### Extracted material ###

-- ==== Sys2Proof/Safety.lean ====
section
/-! DEFINITION. What a run keeps: the command completes, and the state stays within what the manual allows. -/

namespace Sys2Proof.Machine

/-- The host's memory has its canonical form. -/
def State.memoryOk (s : State) : Prop := memoryWf s.world.mem = true

/-- The Time Counter's fields and the rate lie in their ranges (section 8.1, R130). -/
def State.counterOk (s : State) : Prop :=
  s.tbs.ns < 1000000000 ∧ s.tbs.fraction < 65536 ∧ s.tbs.residue < 1000000000000
    ∧ -25000000 ≤ s.tbs.rate ∧ s.tbs.rate ≤ 25000000

/-- The cells of an inbound stream's partial frame (R121). -/
def InStream.cells : InStream → Nat
  | .collecting (some f) => cellsOf f.bytes.length
  | .collecting none => 0
  | .hunting => 0

/-- A partial frame still has bytes to come (R121). -/
def InStream.incomplete : InStream → Prop
  | .collecting (some f) => f.bytes.length < f.length
  | .collecting none => True
  | .hunting => True

/-- The cells in channel queues. -/
def State.cellsQueued (s : State) : Nat := (s.pqu.channels.toList.map ChannelEntry.cells).sum

/-- The cells held by the Reassembler. -/
def State.cellsCollected (s : State) : Nat := (s.ras.streams.toList.map InStream.cells).sum

/-- The laws of the pool (R72): free cells, cells in channel queues and cells held by the Reassembler number 8,192, and the
channel queues hold at most 7,936. -/
def State.cellsOk (s : State) : Prop :=
  s.pqu.free + s.cellsQueued + s.cellsCollected = 8192 ∧ s.cellsQueued ≤ 7936 ∧ ∀ t : Tenant, (s.inStream t).incomplete

/-- A flag holds writer and superframe just while its value is not UNSET (R162). -/
def Verdict.complete (v : Verdict) : Prop :=
  (v.value = .unset ↔ v.writer = none) ∧ (v.value = .unset ↔ v.superframe = none)

/-- Gate open is what its flag gives (R181), the class what the timing state and the history give (R157), and every flag is
complete (R162). -/
def State.gatesOk (s : State) : Prop :=
  s.phc.gateOpen = s.gateFor s.phc.gateFlag ∧ s.tsv.timingClass = classOf s.tsv.state s.tsv.history
    ∧ ∀ f : FlagIx, (s.tru.verdicts[f]).complete

/-- One direction's window holds at most 8 values, and its step-up count lies in 0 to 63 (section 3.2, R59). -/
def Direction.bounded (d : Direction) : Prop := d.window.length ≤ 8 ∧ d.stepUp ≤ 63

/-- The lists of the part keep their greatest lengths (R16, R44, R53, R111, R156, R164), and a sheet is held at most once
(R9). -/
def State.listsOk (s : State) : Prop :=
  (∀ c : Carrier, (s.cfr.get c).departures.length ≤ 4 ∧ (s.lau.get c).outbound.bounded ∧ (s.lau.get c).inbound.bounded)
    ∧ s.tsv.history.length ≤ 64 ∧ s.shc.history.length ≤ 4 ∧ s.tru.queue.length ≤ 4 ∧ s.shi.standing.length ≤ 8
    ∧ (s.shi.held.map (·.sheet)).Nodup

/-- Every slot payload is that of R48. -/
def State.payloadsOk (s : State) : Prop :=
  ∀ (c : Carrier) (p : Profile), (s.lau.get c).table[p].payload = profileTableReset[p].payload

/-- Every contract is clamped (R82) and no debt exceeds 447 (R105). -/
def State.contractsOk (s : State) : Prop :=
  s.payloadsOk ∧ ∀ t : Tenant,
    (s.contract t).committed ≤ (s.contract t).peak ∧ (s.contract t).peak ≤ 114688 ∧ (s.contract t).weight ≤ 255
      ∧ (s.contract t).debtOut ≤ 447 ∧ (s.contract t).debtIn ≤ 447

/-- A property is kept by every step of the part. -/
def KeptByStep (inv : State → Prop) : Prop := ∀ s t : State, inv s → step s = .next t → inv t

/-- Every command completes: no step stops. -/
def AlwaysCompletes : Prop := ∀ s : State, ∃ t, step s = .next t

end Sys2Proof.Machine
end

###

> [What needs to be done]: Reproduce exactly the line bearing "(s.contract t).committed ≤" and all the lines that come after it in the records above; add nothing.

> [Written answer]:
    (s.contract t).committed ≤ (s.contract t).peak ∧ (s.contract t).peak ≤ 114688 ∧ (s.contract t).weight ≤ 255
      ∧ (s.contract t).debtOut ≤ 447 ∧ (s.contract t).debtIn ≤ 447

/-- A property is kept by every step of the part. -/
def KeptByStep (inv : State → Prop) : Prop := ∀ s t : State, inv s → step s = .next t → inv t

/-- Every command completes: no step stops. -/
def AlwaysCompletes : Prop := ∀ s : State, ∃ t, step s = .next t

end Sys2Proof.Machine
end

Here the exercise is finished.